Note
Access to this page requires authorization. You can try signing in or changing directories.
Access to this page requires authorization. You can try changing directories.
When you have to process large XML files, it might not be feasible to load the whole XML tree into memory. This article shows how to stream fragments using an XmlReader in C# and Visual Basic.
One of the most effective ways to use an XmlReader to read XElement objects is to write your own custom axis method. An axis method typically returns a collection such as IEnumerable<T> of XElement, as shown in the example in this article. In the custom axis method, after you create the XML fragment by calling the ReadFrom method, return the collection using yield return. This provides deferred execution semantics to your custom axis method.
When you create an XML tree from an XmlReader object, the XmlReader must be positioned on an element. The ReadFrom method doesn't return until it has read the close tag of the element.
If you want to create a partial tree, you can instantiate an XmlReader, position the reader on the node that you want to convert to an XElement tree, and then create the XElement object.
The article How to stream XML fragments with access to header information contains information on streaming a more complex document.
The article How to perform streaming transform of large XML documents contains an example of using LINQ to XML to transform extremely large XML documents while maintaining a small memory footprint.
Example: Create a custom axis method
This example creates a custom axis method. You can query it by using a LINQ query. The custom axis method StreamRootChildDoc can read a document that has a repeating Child element.
using System.Xml;
using System.Xml.Linq;
static IEnumerable<XElement> StreamRootChildDoc(StringReader stringReader)
{
    using XmlReader reader = XmlReader.Create(stringReader);
    reader.MoveToContent();
    // Parse the file and display each of the nodes.
    while (true)
    {
        // If the current node is an element and named "Child"
        if (reader.NodeType == XmlNodeType.Element && reader.Name == "Child")
        {
            // Get the current node and advance the reader to the next
            if (XNode.ReadFrom(reader) is XElement el)
                yield return el;
        }
        else if (!reader.Read())
            break;
    }
}
string markup = """
                <Root>
                  <Child Key="01">
                    <GrandChild>aaa</GrandChild>
                  </Child>
                  <Child Key="02">
                    <GrandChild>bbb</GrandChild>
                  </Child>
                  <Child Key="03">
                    <GrandChild>ccc</GrandChild>
                  </Child>
                </Root>
                """;
IEnumerable<string> grandChildData =
    from el in StreamRootChildDoc(new StringReader(markup))

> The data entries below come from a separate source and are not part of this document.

-- ==== Sys2Proof/Certificates/Slice0/Obligations.lean ====
section
/-!
DEFINITION. The statements about the device.
-/

open Sys2Proof Sys2Proof.Machine

/-! ### The SCL slot -/

/-- ADD, SUB, AND, OR, XOR and ANDN complete with their 64-bit results, which land at the next bundle (R101). -/
def Sys2Proof.ScalarSumsAndLogic : Prop :=
  ∀ (s : State) (d a b : BitVec 6),
    ScalarResult (.add d a b) s 1 d (s.rs a + s.rs b) ∧
    ScalarResult (.sub d a b) s 1 d (s.rs a - s.rs b) ∧
    ScalarResult (.and d a b) s 1 d (s.rs a &&& s.rs b) ∧
    ScalarResult (.or d a b) s 1 d (s.rs a ||| s.rs b) ∧
    ScalarResult (.xor d a b) s 1 d (s.rs a ^^^ s.rs b) ∧
    ScalarResult (.andn d a b) s 1 d (s.rs a &&& ~~~ s.rs b)

/-- The shifts and rotations of an n-bit value by k, by kind code: 0 zeros in below, 1 zeros in above, 2 floored
division of the signed value, 3 rotation to the left (R102). -/
def Sys2Proof.shifted {n : Nat} (kind : Nat) (x : BitVec n) (k : Nat) : BitVec n :=
  if kind = 0 then BitVec.ofNat n (x.toNat * 2 ^ k)
  else if kind = 1 then BitVec.ofNat n (x.toNat / 2 ^ k)
  else if kind = 2 then BitVec.ofInt n (x.toInt / 2 ^ k)
  else if k = 0 then x else BitVec.ofNat n (x.toNat * 2 ^ k) ||| BitVec.ofNat n (x.toNat / 2 ^ (n - k))

/-- SLL, SRL, SRA and ROTL complete with sA shifted or rotated by the low six bits of sB, and SHI by its constant (R102,
R109). -/
def Sys2Proof.ScalarShifts : Prop :=
  ∀ (s : State) (d a b : BitVec 6) (kind : BitVec 2) (n : BitVec 6),
    ScalarResult (.sll d a b) s 1 d (shifted 0 (s.rs a) ((s.rs b).toNat % 64)) ∧
    ScalarResult (.srl d a b) s 1 d (shifted 1 (s.rs a) ((s.rs b).toNat % 64)) ∧
    ScalarResult (.sra d a b) s 1 d (shifted 2 (s.rs a) ((s.rs b).toNat % 64)) ∧
    ScalarResult (.rotl d a b) s 1 d (shifted 3 (s.rs a) ((s.rs b).toNat % 64)) ∧
    ScalarResult (.shi d a kind n) s 1 d (shifted kind.toNat (s.rs a) n.toNat)

/-- MUL, MULH, DIV and REM complete with the halves of the exact product and with the quotient toward zero and its
remainder, a zero divisor giving all ones and the dividend (R103, R104). -/
def Sys2Proof.ScalarProductsAndQuotients : Prop :=
  ∀ (s : State) (d a b : BitVec 6),
    (∀ u, ScalarResult (.mul d a b u) s 3 d (s.rs a * s.rs b)) ∧
    ScalarResult (.mulh d a b 0) s 3 d (BitVec.ofInt 64 ((s.rs a).toInt * (s.rs b).toInt / 2 ^ 64)) ∧
    ScalarResult (.mulh d a b 1) s 3 d (BitVec.ofNat 64 ((s.rs a).toNat * (s.rs b).toNat / 2 ^ 64)) ∧
    ScalarResult (.div d a b 0) s 12 d
      (if s.rs b = 0 then BitVec.allOnes 64 else BitVec.ofInt 64 ((s.rs a).toInt.tdiv (s.rs b).toInt)) ∧
    ScalarResult (.div d a b 1) s 12 d
      (if s.rs b = 0 then BitVec.allOnes 64 else BitVec.ofNat 64 ((s.rs a).toNat / (s.rs b).toNat)) ∧
    ScalarResult (.rem d a b 0) s 12 d
      (if s.rs b = 0 then s.rs a else BitVec.ofInt 64 ((s.rs a).toInt.tmod (s.rs b).toInt)) ∧
    ScalarResult (.rem d a b 1) s 12 d
      (if s.rs b = 0 then s.rs a else BitVec.ofNat 64 ((s.rs a).toNat % (s.rs b).toNat))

    where (int)el.Attribute("Key") > 1
    select (string)el.Element("GrandChild");
foreach (string str in grandChildData)
    Console.WriteLine(str);
Imports System.Xml
Module Module1
    Public Iterator Function StreamRootChildDoc(stringReader As IO.StringReader) As IEnumerable(Of XElement)

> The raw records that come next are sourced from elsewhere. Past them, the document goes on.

@[simp] theorem agenda_modCtx (s : State) (k : Nat) (f : Context → Context) : (s.modCtx k f).agenda = s.agenda := rfl
@[simp] theorem focus_modCtx (s : State) (k : Nat) (f : Context → Context) : (s.modCtx k f).focus = s.focus := rfl
@[simp] theorem ctxs_modCtx (s : State) (k : Nat) (f : Context → Context) : (s.modCtx k f).ctxs = SMap.set s.ctxs k (f (s.ctx k)) := rfl
@[simp] theorem cores_modCtx (s : State) (k : Nat) (f : Context → Context) : (s.modCtx k f).cores = s.cores := rfl
@[simp] theorem mem_modCtx (s : State) (k : Nat) (f : Context → Context) : (s.modCtx k f).mem = s.mem := rfl
@[simp] theorem lscr_modCtx (s : State) (k : Nat) (f : Context → Context) : (s.modCtx k f).lscr = s.lscr := rfl
@[simp] theorem remote_modCtx (s : State) (k : Nat) (f : Context → Context) : (s.modCtx k f).remote = s.remote := rfl
@[simp] theorem upsets_modCtx (s : State) (k : Nat) (f : Context → Context) : (s.modCtx k f).upsets = s.upsets := rfl
@[simp] theorem lines_modCtx (s : State) (k : Nat) (f : Context → Context) : (s.modCtx k f).lines = s.lines := rfl
@[simp] theorem floors_modCtx (s : State) (k : Nat) (f : Context → Context) : (s.modCtx k f).floors = s.floors := rfl
@[simp] theorem floor_modCtx (s : State) (k : Nat) (f : Context → Context) : (s.modCtx k f).floor = s.floor := rfl
@[simp] theorem l1_modCtx (s : State) (k : Nat) (f : Context → Context) : (s.modCtx k f).l1 = s.l1 := rfl
@[simp] theorem picks_modCtx (s : State) (k : Nat) (f : Context → Context) : (s.modCtx k f).picks = s.picks := rfl
@[simp] theorem mtxOrder_modCtx (s : State) (k : Nat) (f : Context → Context) : (s.modCtx k f).mtxOrder = s.mtxOrder := rfl
@[simp] theorem readyPlays_modCtx (s : State) (k : Nat) (f : Context → Context) : (s.modCtx k f).readyPlays = s.readyPlays := rfl
@[simp] theorem ops_modCtx (s : State) (k : Nat) (f : Context → Context) : (s.modCtx k f).ops = s.ops := rfl
@[simp] theorem nextId_modCtx (s : State) (k : Nat) (f : Context → Context) : (s.modCtx k f).nextId = s.nextId := rfl
@[simp] theorem astb_modCtx (s : State) (k : Nat) (f : Context → Context) : (s.modCtx k f).astb = s.astb := rfl
@[simp] theorem lscrReg_modCtx (s : State) (k : Nat) (f : Context → Context) : (s.modCtx k f).lscrReg = s.lscrReg := rfl
@[simp] theorem modesel_modCtx (s : State) (k : Nat) (f : Context → Context) : (s.modCtx k f).modesel = s.modesel := rfl
@[simp] theorem kick_modCtx (s : State) (k : Nat) (f : Context → Context) : (s.modCtx k f).kick = s.kick := rfl
@[simp] theorem kstat_modCtx (s : State) (k : Nat) (f : Context → Context) : (s.modCtx k f).kstat = s.kstat := rfl
@[simp] theorem unmap_modCtx (s : State) (k : Nat) (f : Context → Context) : (s.modCtx k f).unmap = s.unmap := rfl
@[simp] theorem ftriage_modCtx (s : State) (k : Nat) (f : Context → Context) : (s.modCtx k f).ftriage = s.ftriage := rfl
@[simp] theorem fcmd_modCtx (s : State) (k : Nat) (f : Context → Context) : (s.modCtx k f).fcmd = s.fcmd := rfl
@[simp] theorem saveb_modCtx (s : State) (k : Nat) (f : Context → Context) : (s.modCtx k f).saveb = s.saveb := rfl
@[simp] theorem savel_modCtx (s : State) (k : Nat) (f : Context → Context) : (s.modCtx k f).savel = s.savel := rfl
@[simp] theorem fabric_modCtx (s : State) (k : Nat) (f : Context → Context) : (s.modCtx k f).fabric = s.fabric := rfl
@[simp] theorem expb_modCtx (s : State) (k : Nat) (f : Context → Context) : (s.modCtx k f).expb = s.expb := rfl
@[simp] theorem expl_modCtx (s : State) (k : Nat) (f : Context → Context) : (s.modCtx k f).expl = s.expl := rfl
@[simp] theorem csets_modCtx (s : State) (k : Nat) (f : Context → Context) : (s.modCtx k f).csets = s.csets := rfl
@[simp] theorem routes_modCtx (s : State) (k : Nat) (f : Context → Context) : (s.modCtx k f).routes = s.routes := rfl
@[simp] theorem svcr_modCtx (s : State) (k : Nat) (f : Context → Context) : (s.modCtx k f).svcr = s.svcr := rfl
@[simp] theorem svcdone_modCtx (s : State) (k : Nat) (f : Context → Context) : (s.modCtx k f).svcdone = s.svcdone := rfl
@[simp] theorem svcCount_modCtx (s : State) (k : Nat) (f : Context → Context) : (s.modCtx k f).svcCount = s.svcCount := rfl
@[simp] theorem svcCounts_modCtx (s : State) (k : Nat) (f : Context → Context) : (s.modCtx k f).svcCounts = s.svcCounts := rfl
@[simp] theorem services_modCtx (s : State) (k : Nat) (f : Context → Context) : (s.modCtx k f).services = s.services := rfl
@[simp] theorem faulting_modCtx (s : State) (k : Nat) (f : Context → Context) : (s.modCtx k f).faulting = s.faulting := rfl
@[simp] theorem collapsing_modCtx (s : State) (k : Nat) (f : Context → Context) : (s.modCtx k f).collapsing = s.collapsing := rfl
@[simp] theorem freeing_modCtx (s : State) (k : Nat) (f : Context → Context) : (s.modCtx k f).freeing = s.freeing := rfl
@[simp] theorem kernels_modCtx (s : State) (k : Nat) (f : Context → Context) : (s.modCtx k f).kernels = s.kernels := rfl
@[simp] theorem launches_modCtx (s : State) (k : Nat) (f : Context → Context) : (s.modCtx k f).launches = s.launches := rfl
@[simp] theorem queues_modCtx (s : State) (k : Nat) (f : Context → Context) : (s.modCtx k f).queues = s.queues := rfl
@[simp] theorem lastQueue_modCtx (s : State) (k : Nat) (f : Context → Context) : (s.modCtx k f).lastQueue = s.lastQueue := rfl
@[simp] theorem claims_modCtx (s : State) (k : Nat) (f : Context → Context) : (s.modCtx k f).claims = s.claims := rfl
@[simp] theorem graphs_modCtx (s : State) (k : Nat) (f : Context → Context) : (s.modCtx k f).graphs = s.graphs := rfl
@[simp] theorem barriers_modCtx (s : State) (k : Nat) (f : Context → Context) : (s.modCtx k f).barriers = s.barriers := rfl
@[simp] theorem tables_modCtx (s : State) (k : Nat) (f : Context → Context) : (s.modCtx k f).tables = s.tables := rfl
@[simp] theorem sets_modCtx (s : State) (k : Nat) (f : Context → Context) : (s.modCtx k f).sets = s.sets := rfl
@[simp] theorem plays_modCtx (s : State) (k : Nat) (f : Context → Context) : (s.modCtx k f).plays = s.plays := rfl
@[simp] theorem fabArrivals_modCtx (s : State) (k : Nat) (f : Context → Context) : (s.modCtx k f).fabArrivals = s.fabArrivals := rfl
@[simp] theorem fabLost_modCtx (s : State) (k : Nat) (f : Context → Context) : (s.modCtx k f).fabLost = s.fabLost := rfl
@[simp] theorem links_modCtx (s : State) (k : Nat) (f : Context → Context) : (s.modCtx k f).links = s.links := rfl
@[simp] theorem lemant_modCtx (s : State) (k : Nat) (f : Context → Context) : (s.modCtx k f).lemant = s.lemant := rfl
@[simp] theorem freeIx_modCtx (s : State) (k : Nat) (f : Context → Context) : (s.modCtx k f).freeIx = s.freeIx := rfl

        Using reader As XmlReader = XmlReader.Create(stringReader)
            reader.MoveToContent()
            ' Parse the file and display each of the nodes.
            While True
                ' If the current node is an element and named "Child"
                If reader.NodeType = XmlNodeType.Element And reader.Name = "Child" Then
                    ' Get the current node and advance the reader to the next
                    Dim el As XElement = TryCast(XNode.ReadFrom(reader), XElement)
                    If (el IsNot Nothing) Then
                        Yield el
                    End If
                ElseIf Not reader.Read() Then
                    Exit While
                End If
            End While
        End Using
    End Function
    Sub Main()
        Dim markup = "<Root>
                       <Child Key=""01"">
                         <GrandChild>aaa</GrandChild>
                       </Child>
                       <Child Key=""02"">
                         <GrandChild>bbb</GrandChild>
                       </Child>
                       <Child Key=""03"">
                         <GrandChild>ccc</GrandChild>
                       </Child>
                     </Root>"
        Dim grandChildData =
             From el In StreamRootChildDoc(New IO.StringReader(markup))
             Where CInt(el.@Key) > 1
             Select el.<GrandChild>.Value
        For Each s In grandChildData
            Console.WriteLine(s)
        Next
    End Sub
End Module
This example produces the following output:
bbb
ccc
The technique used in this example maintains a small memory footprint even for millions of Child elements.